Issue when computing/merging dask dataframe(s) when index is categorical - python

I'm trying to use dask to process a dataset which does not fit into memory. It's time series data for various "IDs". After reading dask documentation, I chose to use the "parquet" file format and partitioning by "ID".
However, while reading from parquet, and setting the index I encountered a "TypeError: to union ordered Categoricals, all categories must be the same" which I did not manage to solve by myself.
This code replicates the issue I'm having:
import dask.dataframe as dd
import numpy as np
import pandas as pd
import traceback
# create ids
ids = ["AAA", "BBB", "CCC", "DDD"]
# create data
df = pd.DataFrame(index=np.random.choice(ids, 50), data=np.random.rand(50, 1), columns=["FOO"]).reset_index().rename(columns={"index": "ID"})
# serialize to parquet
f = r"C:/temp/foo.pq"
df.to_parquet(f, compression='gzip', engine='fastparquet', partition_cols=["ID"])
# read with dask
df = dd.read_parquet(f)
try:
df = df.set_index("ID")
except Exception as ee:
print(traceback.format_exc())
at this point I get the following error:
~\.conda\envs\env_dask_py37\lib\site-packages\pandas\core\arrays\categorical.py in check_for_ordered(self, op)
1492 if not self.ordered:
1493 raise TypeError(
-> 1494 f"Categorical is not ordered for operation {op}\n"

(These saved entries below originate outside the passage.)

/-- A shed in service at the lowest clock and its voltage (18 R441, Table 18.7; log entry 4), caches empty. -/
def Shed.reset : Shed := ⟨false, 400, 600, false, 0, false, 0, none, 0, [], none, [], []⟩

/-- Memory as initialisation leaves it: nothing differs from data zero, tag UNINIT (10 R273, 11 R306). -/
def Memory.empty : Memory := ⟨[], []⟩

/-- An empty ring (18 Table 18.4). -/
def Ring.empty : Ring := ⟨0, 0, [], 0, 0, false⟩

/-- A stream descriptor in state OFF (12 Table 12.6). -/
def StreamDesc.off : StreamDesc := ⟨0, 0, 0, 0, 0, 0⟩

/-- A yard fully protected, position p on channel p and channel 10 spare (11 R288, Table 11.5). -/
def YardState.reset : YardState where
  mode := 0
  spare := 10
  failed := 0xF
  rate := false
  lostUp := false
  rptr := 0
  pcount := 0
  posMap := #v[0, 1, 2, 3, 4, 5, 6, 7, 8, 9]
  deadChannels := []
  fails := []
  missing := none
  initialised := true
  dir := []
  patrolNext := 0
  sweepHours := 8
  scrubbed := 0
  corrections := 0
  spareCheck := 0
  ring := Ring.empty
  claims := []
  claimReqs := []
  stream := StreamDesc.off

/-- A session context never opened (13 Table 13.8). -/
def Session.closed : Session :=
  ⟨0, 0, 0, false, 0, 100, 0, 0, 0, Vector.replicate 64 0x3FFFFFF, false, false, []⟩

/-- An SQ that does not exist. -/
def Sq.none : Sq := ⟨false, 0, 0, 0, 0, 0, [], false⟩

/-- A CQ that does not exist. -/
def Cq.none : Cq := ⟨false, 0, 0, 0, 0, 0, true⟩

/-- A masked MSI-X entry. -/
def Msix.reset : Msix := ⟨0, 0, true, false⟩

/-- A dispatch-table entry with EN = 0 (13 Table 13.9). -/
def DispEntry.off : DispEntry := ⟨false, 0, 0, 0⟩

/-- The steward's own entry 0x60 with EN = 0: PSZ reads 12, PBASE zero (13 R354). -/
def DispEntry.steward : DispEntry := ⟨false, 0, 12, 0⟩

/-- A mailbox at reset (13 Table 13.12). -/
def Mailbox.reset : Mailbox :=
  ⟨List.replicate 256 0, List.replicate 256 0, 0, 0, false, false, false, none, 0, false, 0⟩

/-- A Halyard port with no partner and no `MIRROR_PAIR` in force (18 Table 18.4). -/
def Port.reset : Port := ⟨false, false, false, 0, false, false, 0, 0, 0, 0, [], [], 0, false, ⟨0, 0, false⟩, ⟨0, 0, false⟩, 0⟩

/-- A mirror stream before any pairing (15 R388, R394). -/
def MirrorStream.reset : MirrorStream := ⟨false, false, 0, 0, 0, 0, 0, 0⟩

/-- Policy defaults (18 Table 18.9); SCLKMAX 0 stands for the part's limit. -/
def Policy.default : Policy := ⟨170, 85, 10, 0⟩

/-- The steward at the entry to ST6 after a cold start, with an empty log (17 R425, log entry 5). -/
def Steward.reset : Steward where
  stage := 6
  kind := .cold
  standby := false
  exitDue := false
  warmWait := false
  st1Done := true
  bootFailed := false
  pendingReset := none
  fatal := false
  dataLoss := false
  policy := Policy.default
  policyBlock := none
  ringlog := 10
  log := []
  nextSeq := 1
  pairB := false
  standbyOut := false
  mismatchA := none
  mismatchB := none
  benched := false
  testing := none
  fuseLevel := 0
  imageLevel := 0
  patches := [0, 0, 0, 0]
  replaced := []
  failedHops := []
  lostPhases := []
  setAside := []
  suspects := []
  fencesDue := 0
  holdDue := false
  lift := 0
  power := 0
  hottest := 0
  recovery := []
  recoveryState := 0
  smbOffset := 0
  smbAlert := false
  recoveryOk := false
  jtag := .idcode
  acktmo := 0
  moves := []
  agedAt := none
  own := ⟨false, 0, 0, 0, 0, 0, false, []⟩

/-- Pins at ST6: supplies good, READY and SAFE asserted, no strap pulled up (18 Table 18.2, 19 R452). -/
def Pins.reset : Pins := ⟨true, true, true, false, true, true, true, false, false, 0, 0⟩

/-- The L96 at the entry to ST6 after a cold start (00 R7, 18 Table 18.4). -/
def State.reset : State where
  cores := Vector.replicate 96 Core.reset
  sheds := Vector.replicate 12 Shed.reset
  mem := Memory.empty
  refChg := []
  l1d := []
  l1i := []
  yardA := YardState.reset
  yardB := YardState.reset
  segCounter := 0
  segments := []
  sessions := []
  sqs := Vector.replicate 64 Sq.none
  cqs := Vector.replicate 64 Cq.none
  qerr := 0
  qen := true
  d3hot := false
  mbvec := 0
  msix := Vector.replicate 64 Msix.reset
  config := []
  lastSq := 63
  requests := []
  nextReq := 0
  nextOrder := 0
  outcomes := []
  dispatch := (Vector.replicate 97 DispEntry.off).set 96 DispEntry.steward
  mailboxes := Vector.replicate 8 Mailbox.reset
  nextRing := 0
  ports := Vector.replicate 2 Port.reset
  streamA := MirrorStream.reset
  streamB := MirrorStream.reset
  steward := Steward.reset
  pins := Pins.reset
  timer := 0
  out := []
  fresh := 0
  pending := []

end Sys2Proof.Machine
end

1495 "you can use .as_ordered() to change the "
1496 "Categorical to an ordered one\n"
TypeError: Categorical is not ordered for operation max
you can use .as_ordered() to change the Categorical to an ordered one
I then did:
# we order the categorical
df.ID = df.ID.cat.as_ordered()
df = df.set_index("ID")
And, when I'm trying to use df.compute(scheduler="processes"), I get the TypeError I mentioned before:
try:
schd_str = 'processes'
aa = df.compute(scheduler=schd_str)
print(f"{schd_str}: OK")
except:
print(f"{schd_str}: KO")
print(traceback.format_exc())
gives:
Traceback (most recent call last):
File "<ipython-input-6-e15c4e86fee2>", line 3, in <module>
aa = df.compute(scheduler=schd_str)
File "C:\Users\xxx\.conda\envs\env_dask_py37\lib\site-packages\dask\base.py", line 166, in compute
(result,) = compute(self, traverse=False, **kwargs)
File "C:\Users\xxx\.conda\envs\env_dask_py37\lib\site-packages\dask\base.py", line 438, in compute
return repack([f(r, *a) for r, (f, a) in zip(results, postcomputes)])

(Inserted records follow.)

/-- The checks of a resolved value or field operand of `len` bytes. -/
def Opd.use (o : Opd) (rd wr : Bool) (len : Nat) (cls : Cls) (wtag : Tag) : Use :=
  match o.place with
  | .reg r => { n := o.n
                regs := if rd then (if len = 16 then [(r, cls), (r + 1, cls)] else [(r, cls)]) else [] }
  | .imm _ => { n := o.n }
  | .mem cap a => { n := o.n
                    regs := (o.idx.map fun x => (x, Cls.bin)).toList
                    mem := some { cap, addr := a, len, rd, wr, cls, wtag }
                    ptr := o.ptr }

/-- A use with its memory range adjusted. -/
def Use.onMem (u : Use) (f : MemUse → MemUse) : Use := { u with mem := u.mem.map f }

/-! ## The checks -/

/-- An exception of an operand. -/
def operandExc (n vec code : Nat) (faddr : Int) : ExcOperand :=
  ⟨Fin.ofNat 64 vec, BitVec.ofNat 16 code, BitVec.ofNat 2 n, word faddr⟩

/-- Capability an operand draws on, with whether it may be sealed, and the address a fault reports: the range's first byte,
or zero for a named C register. -/
def Use.authority (u : Use) : List (Cap × Bool × Int) :=
  (u.auth.map fun a => (a.1, a.2, (0 : Int))).toList
    ++ (u.mem.bind fun m => if m.len = 0 then none else some (m.cap, false, m.addr)).toList

/-- R45 step 1, validity. -/
def Use.validFault (u : Use) : Option ExcOperand :=
  u.authority.findSome? fun (cap, _, a) => if cap.valid then none else some (operandExc u.n 6 1 a)

/-- R45 step 1, sealing. -/
def Use.sealFault (u : Use) : Option ExcOperand :=
  u.authority.findSome? fun (cap, ok, a) => if cap.sealed && !ok then some (operandExc u.n 6 2 a) else none

/-- R45 step 1, bounds: the whole range within [base, top) and within the address space (02 R39, 03 R71). -/
def Use.boundsFault (u : Use) : Option ExcOperand :=
  u.mem.bind fun m =>
    let lo := max m.cap.base 0
    let hi := min m.cap.top (2 ^ 64)
    if m.len = 0 ∨ (lo ≤ m.addr ∧ m.addr + m.len ≤ hi) then none
    else some (operandExc u.n 6 3 (if m.addr < lo then m.addr else max m.addr hi))

/-- Whether a byte range touches core control space (02 Table 2.15). -/
def touchesCcs (a n : Nat) : Bool := decide (a < 0x02010000 ∧ 0x02000000 < a + n)

/-- R45 step 1, permission (02 Table 2.13). -/
def Use.permFault (u : Use) : Option ExcOperand :=
  u.mem.bind fun m =>
    let need := (if m.rd then [Perm.r] else []) ++ (if m.wr then [Perm.w] else []) ++ m.perms
      ++ (if touchesCcs m.addr.toNat m.len then [Perm.sys] else [])
    if m.len = 0 ∨ need.all m.cap.has then none else some (operandExc u.n 6 4 m.addr)

/-- First byte of a range that lies in a page. -/
def pageStart (a : Int) (page : Nat) : Int := max a (mainBase + page * 4096 : Nat)

/-- Pages of main memory, journal region and attribute table included, that a byte range touches, ascending (02 R42). -/
def mainPages (a n : Nat) : List Nat := pagesOf (max a mainBase) (min (a + n) mainTop - max a mainBase)

/-- R45 step 2 (02 R42). -/
def Use.keyFault (s : State) (c : CoreId) (u : Use) : Option ExcOperand :=
  u.mem.bind fun m =>
    if m.keyed = false ∨ m.cap.has .sys then none
    else (mainPages m.addr.toNat m.len).findSome? fun p =>
      let b := s.pageByte c p
      if attrKey b = m.cap.key then none
      else if m.wr then some (operandExc u.n 7 1 (pageStart m.addr p))
      else if attrRlk b then some (operandExc u.n 7 2 (pageStart m.addr p))
      else none

/-- The tag a write leaves on a word whose tag is `cur` (02 R33). -/
def tagAfter (cur : Tag) (whole : Bool) (t : Tag) : Tag :=
  if whole then t else if isCapTag cur then Tag.bin else if cur = Tag.poison then cur else t

/-- Tag faults of word i of a range: reading (02 R28, R31), then writing at TCHK = 3 (02 R32). A collided word is left to rank 9
(10 R266). -/
def State.wordTagCause (s : State) (c : CoreId) (m : MemUse) (i : Nat) : Option Nat :=
  let k := s.core c
  let a := m.addr.toNat
  let w := a / 8 + i
  let t := s.tagSeen c (8 * w)
  let new := tagAfter t (coversWord a m.len w) (m.wtags.getD i m.wtag)
  let rd := m.rd && !s.collides c (8 * w)
  if rd ∧ m.cls ≠ .tag ∧ t = Tag.uninit ∧ k.uninitTrap then some 1
  else
    match (if rd then k.tagCause m.cls (readTag t) else none) with
    | some code => some code
    | none =>
      if m.wr ∧ k.tchk = 3 ∧ new ≠ t ∧ t ≠ Tag.bin ∧ t ≠ Tag.uninit ∧ t ≠ Tag.poison then some 6 else none

/-- The `CLD` pair: CAPL at the 16 B-aligned word and CAPH at the next (02 R28). -/
def State.pairFault (s : State) (c : CoreId) (n : Nat) (m : MemUse) : Option ExcOperand :=
  let w := m.addr.toNat / 16 * 16
  if m.cls ≠ .cap ∨ m.rd = false ∨ s.collides c w ∨ s.collides c (w + 8) then none
  else if s.tagSeen c w ≠ Tag.capl then some (operandExc n 5 4 m.addr)
  else if s.tagSeen c (w + 8) ≠ Tag.caph then some (operandExc n 5 4 (max m.addr (w + 8 : Nat)))
  else none

/-- Of two faults the one at the lower address, the first where both lie at one (02 R45). -/
def lowerFault : Option ExcOperand → Option ExcOperand → Option ExcOperand
  | some x, some y => if y.faddr < x.faddr then some y else some x
  | x, y => x <|> y

/-- R45 step 3: index and value registers, then the words of the range in ascending order. A marked register is left to
rank 9 (10 R266). A word that is UNINIT and not the one its pair needs is reported as UNINIT (DESIGN CHOICE, log entry 124). -/
def Use.tagFault (s : State) (c : CoreId) (u : Use) : Option ExcOperand :=
  let k := s.core c
  let inReg := u.regs.findSome? fun (r, cl) =>
    let g := k.getG r
    if g.mark.isSome then none else (k.tagCause cl g.tag).map fun code => operandExc u.n 5 code 0
  let inMem := u.mem.bind fun m =>
    if m.len = 0 then none
    else lowerFault ((List.range (wordSpan m.addr.toNat m.len)).findSome? fun i =>
      (s.wordTagCause c m i).map fun code =>
        operandExc u.n 5 code (max m.addr (8 * (m.addr.toNat / 8 + i) : Nat))) (s.pairFault c u.n m)
  inReg <|> inMem

/-- R45 step 4. -/
def Use.alignFault (u : Use) : Option ExcOperand :=
  u.mem.bind fun m => m.align.bind fun (n, code) =>
    if m.addr % n = 0 then none else some (operandExc u.n 8 code m.addr)

/-- R45 step 5 (12 R313). -/
def Use.journalFault (s : State) (c : CoreId) (u : Use) : Option ExcOperand :=
  u.mem.bind fun m =>
    if m.wr = false ∨ m.keyed = false then none
    else
      match (mainPages m.addr.toNat m.len).find? fun p => attrJrn (s.attr p) with
      | none => none
      | some p =>
        if !m.cap.has .jrn then some (operandExc u.n 21 2 (pageStart m.addr p))
        else if (s.writingSegment c).isNone then some (operandExc u.n 21 1 (pageStart m.addr p))
        else none

/-- First address past the region that holds an address. -/
def State.regionEnd (s : State) (a : Nat) : Nat :=
  match s.region a with
  | .own => 0x80000
  | .window => 0x01400000
  | .ccs => 0x02010000
  | .main => s.journalBase
  | .none => a

/-- First byte of a range that no region holds (02 R49, 11 R287). -/
def State.firstUnmapped (s : State) (a n : Nat) : Option Nat :=
  if a + n ≤ s.regionEnd a ∧ s.region a ≠ .none then none else some (s.regionEnd a)

/-- The core of a shed at a window slot. -/
def slotCore (c : CoreId) (n : Nat) : CoreId :=
  ⟨c.val / 8 * 8 + n % 8, by have := c.isLt; omega⟩

/-- Whether a window slot of a core's shed can not be reached (10 R257). -/
def State.remoteUnavailable (s : State) (c : CoreId) (n : Nat) : Bool :=
  let t := slotCore c n
  t != c && ((s.core t).run == .paddock || s.sheds[shedOf c].retained)

/-- First byte of a window range whose slot is unavailable. -/
def State.firstUnavailable (s : State) (c : CoreId) (a n : Nat) : Option Nat :=
  if s.region a ≠ .window ∨ n = 0 then none
  else
    let s0 := (a - 0x01000000) / 0x80000
    let s1 := (a + n - 1 - 0x01000000) / 0x80000
    ((List.range (s1 - s0 + 1)).find? fun i => s.remoteUnavailable c (s0 + i)).map fun i =>
      max a (0x01000000 + (s0 + i) * 0x80000)

/-- Rank 7, first part: unmapped bytes (02 R49). -/
def Use.unmappedFault (s : State) (u : Use) : Option ExcOperand :=
  u.mem.bind fun m =>
    if m.len = 0 then none
    else (s.firstUnmapped m.addr.toNat m.len).map fun a => operandExc u.n 1 1 a

/-- Rank 7, second part: an atomic outside its regions (04 R113), and an access to core control space that is no load or store of 8
aligned bytes (07 R204, 10 R281). -/
def Use.regionFault (s : State) (u : Use) : Option ExcOperand :=
  u.mem.bind fun m =>
    let g := s.region m.addr.toNat
    if m.len = 0 then none
    else
      match m.atomic with
      | some ok => if g ∈ ok then none else some (operandExc u.n 1 3 m.addr)
      | none => if g = .ccs ∧ ¬ (m.load ∧ m.len = 8 ∧ m.addr % 8 = 0) then some (operandExc u.n 1 6 m.addr) else none

/-- Rank 7, third part: window slots (10 R257). -/
def Use.remoteFault (s : State) (c : CoreId) (u : Use) : Option ExcOperand :=
  u.mem.bind fun m => (s.firstUnavailable c m.addr.toNat m.len).map fun a => operandExc u.n 1 4 a

/-- Rank 7, fourth part: an access that the Aisle cannot carry (07 Table 7.1, 17 Table 17.4). -/
def Use.aisleFault (s : State) (c : CoreId) (u : Use) : Option ExcOperand :=
  u.mem.bind fun m =>
    if m.keyed then (s.firstCutOff c m.addr.toNat m.len).map fun a => operandExc u.n 1 5 a else none

/-- A data-address match of a range accessed (10 R282). It is no operand's fault: CAUSE.OPND is 0b11, of which 07 Table 7.1 does not speak
(DESIGN CHOICE, log entry 169). -/
def MemUse.matched (m : MemUse) (k : Core) : Option ExcOperand :=
  if m.keyed && ((m.rd && k.dbgctl.getLsbD 3) || (m.wr && k.dbgctl.getLsbD 4)) then
    ((List.range m.len).find? fun i =>
      ((word (m.addr + i)) ^^^ k.dam) &&& ~~~k.damask == 0).map fun i => operandExc 3 20 2 (m.addr + i)
  else none

/-- A pointer word as a use of its own (03 R75). -/
def Use.pointerUse (u : Use) : Option Use :=
  u.ptr.map fun (cap, a) =>
    { n := u.n, mem := some { cap, addr := a, len := 8, rd := true, wr := false, cls := .bin, plain := false } }

/-- Rank 8: data-address match of an operand's pointer word, then of its range (10 R282). -/
def Use.matchFault (s : State) (c : CoreId) (u : Use) : Option ExcOperand :=
  let k := s.core c
  if k.dbgctl.getLsbD 0 = false ∨ k.depth ≠ 0 then none
  else ((u.pointerUse.bind (·.mem)).bind (·.matched k)) <|> u.mem.bind (·.matched k)

/-- The first fault of a check over the operands in order. -/
def firstFault (f : Use → Option ExcOperand) (us : List Use) : Option ExcOperand := us.findSome? f

/-- A collided word of a range read (10 R266, R268). -/
def Use.collidedFault (s : State) (c : CoreId) (u : Use) : Option ExcOperand :=
  u.mem.bind fun m =>
    if m.rd then (s.firstCollided c m.addr.toNat m.len).map fun a => operandExc u.n 19 1 a else none

/-- The checks of one pointer word, and of its read (03 R75). A collided one ends the instruction here, since no range can be
checked without it (DESIGN CHOICE, log entry 68). -/
def Use.pointerFault (s : State) (c : CoreId) (u : Use) : Option ExcOperand :=
  u.pointerUse.bind fun p =>
    p.validFault <|> p.sealFault <|> p.boundsFault <|> p.permFault <|> p.keyFault s c <|> p.tagFault s c
      <|> p.unmappedFault s <|> p.regionFault s <|> p.remoteFault s c <|> p.aisleFault s c <|> p.collidedFault s c

/-- Step 1 of R45, part by part. -/
def capFault (us : List Use) : Option ExcOperand :=
  firstFault (·.validFault) us <|> firstFault (·.sealFault) us <|> firstFault (·.boundsFault) us
    <|> firstFault (·.permFault) us

/-- Steps 2 to 5 of R45. -/
def State.stepFault (s : State) (c : CoreId) (us : List Use) : Option ExcOperand :=
  firstFault (·.keyFault s c) us <|> firstFault (·.tagFault s c) us <|> firstFault (·.alignFault) us
    <|> firstFault (·.journalFault s c) us

/-- Rank 6: pointer words, then R45 (07 Table 7.2). -/
def State.rank6 (s : State) (c : CoreId) (us : List Use) : Option ExcOperand :=
  firstFault (·.pointerFault s c) us <|> capFault us <|> s.stepFault c us

/-- Rank 7: the MACHINE_CHECKs of checked data accesses (07 Table 7.2). -/
def State.rank7 (s : State) (c : CoreId) (us : List Use) : Option ExcOperand :=
  firstFault (·.unmappedFault s) us <|> firstFault (·.regionFault s) us <|> firstFault (·.remoteFault s c) us
    <|> firstFault (·.aisleFault s c) us

/-- Rank 8: data-address match (07 Table 7.2). -/
def State.rank8 (s : State) (c : CoreId) (us : List Use) : Option ExcOperand := firstFault (·.matchFault s c) us

/-- Ranks 6 to 8 (07 Table 7.2). -/
def State.accessFault (s : State) (c : CoreId) (us : List Use) : Option ExcOperand :=
  s.rank6 c us <|> s.rank7 c us <|> s.rank8 c us

/-- Rank 9: interpreting a marked register (10 R266) or a collided word; a micro-coded instruction that reads one consumes it, moved
or interpreted (10 R268). -/
def State.markFault (s : State) (c : CoreId) (us : List Use) : Option ExcOperand :=
  us.findSome? fun u =>
    (u.regs.findSome? fun (r, cl) =>
      if cl.interprets then ((s.core c).getG r).mark.map fun a => operandExc u.n 19 1 a.toNat else none)
    <|> if u.mem.any fun m => (m.cls != .move && m.cls != .tag) || (s.core c).portMicro then u.collidedFault s c else none

/-- Ranges of memory that an instruction's operands read, pointer words included. -/
def readRanges (us : List Use) : List (Nat × Nat) :=
  us.flatMap fun u =>
    (u.ptr.map fun p => (p.2.toNat, 8)).toList
      ++ (u.mem.bind fun m => if m.rd then some (m.addr.toNat, m.len) else none).toList

/-- Allowed reads ask for REF (11 R309). -/
def State.touchReads (s : State) (c : CoreId) (us : List Use) : State :=
  (readRanges us).foldl (fun s r => s.touch c false r.1 r.2) s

File "C:\Users\xxx\.conda\envs\env_dask_py37\lib\site-packages\dask\base.py", line 438, in <listcomp>
return repack([f(r, *a) for r, (f, a) in zip(results, postcomputes)])

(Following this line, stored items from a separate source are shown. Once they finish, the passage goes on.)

/-- Quantize (04 Table 4.7): B with the exponent of C. A tiny result is treated as 04 R122 and R123 treat every result. -/
def Fmt.quantize (f : Fmt) (env : FpEnv) (x y : Fp) : FpRes :=
  match f.nanRule [x, y] with
  | some r => r
  | none =>
    match x, y with
    | .inf n, .inf _ => ⟨.inf n, {}⟩
    | .fin n m q, .fin _ _ q2 =>
      let z := (Rat0.make 10 m q).shift 10 q2
      let a := roundDiv env.rm n z.num z.den
      let ix := z.num % z.den != 0
      if 10 ^ f.prec ≤ a then FpRes.invalid
      else if f.subnormal a q2 then
        if env.ftz then ⟨.fin n 0 q2, { uf := true, ix := true }⟩ else ⟨.fin n a q2, { uf := env.ufe || ix, ix }⟩
      else ⟨.fin n a q2, { ix }⟩
    | _, _ => FpRes.invalid

/-- Class mask (04 Table 4.7 F`CLASS`). -/
def Fmt.classMask (f : Fmt) (x : Fp) : Nat :=
  match x with
  | .nan _ sg _ => if sg then 256 else 512
  | .inf n => if n then 1 else 128
  | .fin n m q =>
    if m = 0 then (if n then 8 else 16)
    else if f.subnormal m q then (if n then 4 else 32)
    else if n then 2 else 64

/-- Conversion from one format to another (04 Table 4.7, R124). The preferred exponent is the source's from decimal and 0
from binary. -/
def Fmt.convert (src dst : Fmt) (env : FpEnv) (x : Fp) : FpRes :=
  match x with
  | .nan n sg p => ⟨dst.quiet n p, { iv := sg }⟩
  | .inf n => ⟨.inf n, {}⟩
  | .fin n m q =>
    let pref := if src = .b64 then 0 else q
    if m = 0 then ⟨dst.zero n pref, {}⟩ else dst.round env n (Rat0.make src.radix m q) pref

end Sys2Proof.Machine
end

File "C:\Users\xxx\.conda\envs\env_dask_py37\lib\site-packages\dask\dataframe\core.py", line 103, in finalize
return _concat(results)
File "C:\Users\xxx\.conda\envs\env_dask_py37\lib\site-packages\dask\dataframe\core.py", line 98, in _concat
else methods.concat(args2, uniform=True, ignore_index=ignore_index)
File "C:\Users\xxx\.conda\envs\env_dask_py37\lib\site-packages\dask\dataframe\methods.py", line 383, in concat
ignore_index=ignore_index,
File "C:\Users\xxx\.conda\envs\env_dask_py37\lib\site-packages\dask\dataframe\methods.py", line 431, in concat_pandas
ind = concat([df.index for df in dfs])
File "C:\Users\xxx\.conda\envs\env_dask_py37\lib\site-packages\dask\dataframe\methods.py", line 383, in concat
ignore_index=ignore_index,
File "C:\Users\xxx\.conda\envs\env_dask_py37\lib\site-packages\dask\dataframe\methods.py", line 400, in concat_pandas
return pd.CategoricalIndex(union_categoricals(dfs), name=dfs[0].name)
File "C:\Users\xxx\.conda\envs\env_dask_py37\lib\site-packages\pandas\core\dtypes\concat.py", line 352, in union_categoricals
raise TypeError("Categorical.ordered must be the same")
TypeError: Categorical.ordered must be the same
Surprisingly enough, using df.compute(scheduler="threads"), df.compute(scheduler="synchronous"), or not setting the index at all works properly.
However, it does not seem to be something I should do since I'm actually trying to merge several of these datasets, and thought that setting the index would result in a speed-up over not setting any. (I'm getting the same exact error when trying to merge two dataframes indexed this way)
I tried to inspect df._meta, and it turns out my categories are "known" as they should be? dask-categoricals
I also read this github post about something that looks similar but somehow did not find a solution.
Thanks for your help,

Related

MemoryError from melt or concat with large data

I got the error when I try to run pd.melt().
I checked on this post and tried to modified the code and still got the error. (LINK)
Here is my original code:
melted = pd.melt(df, ['ID', 'Col2', 'Col3', 'Year'], var_name='New_Var', value_name='Value').sort_values('ID')
After modifying:
pivot_list = list()
chunk_size = 100000
for i in range(0, len(df), chunk_size):
row_pivot = pd.melt(df.iloc[i:i+chunk_size], ['ID', 'Col2', 'Col3', 'Year'], var_name='New_Var', value_name='Value')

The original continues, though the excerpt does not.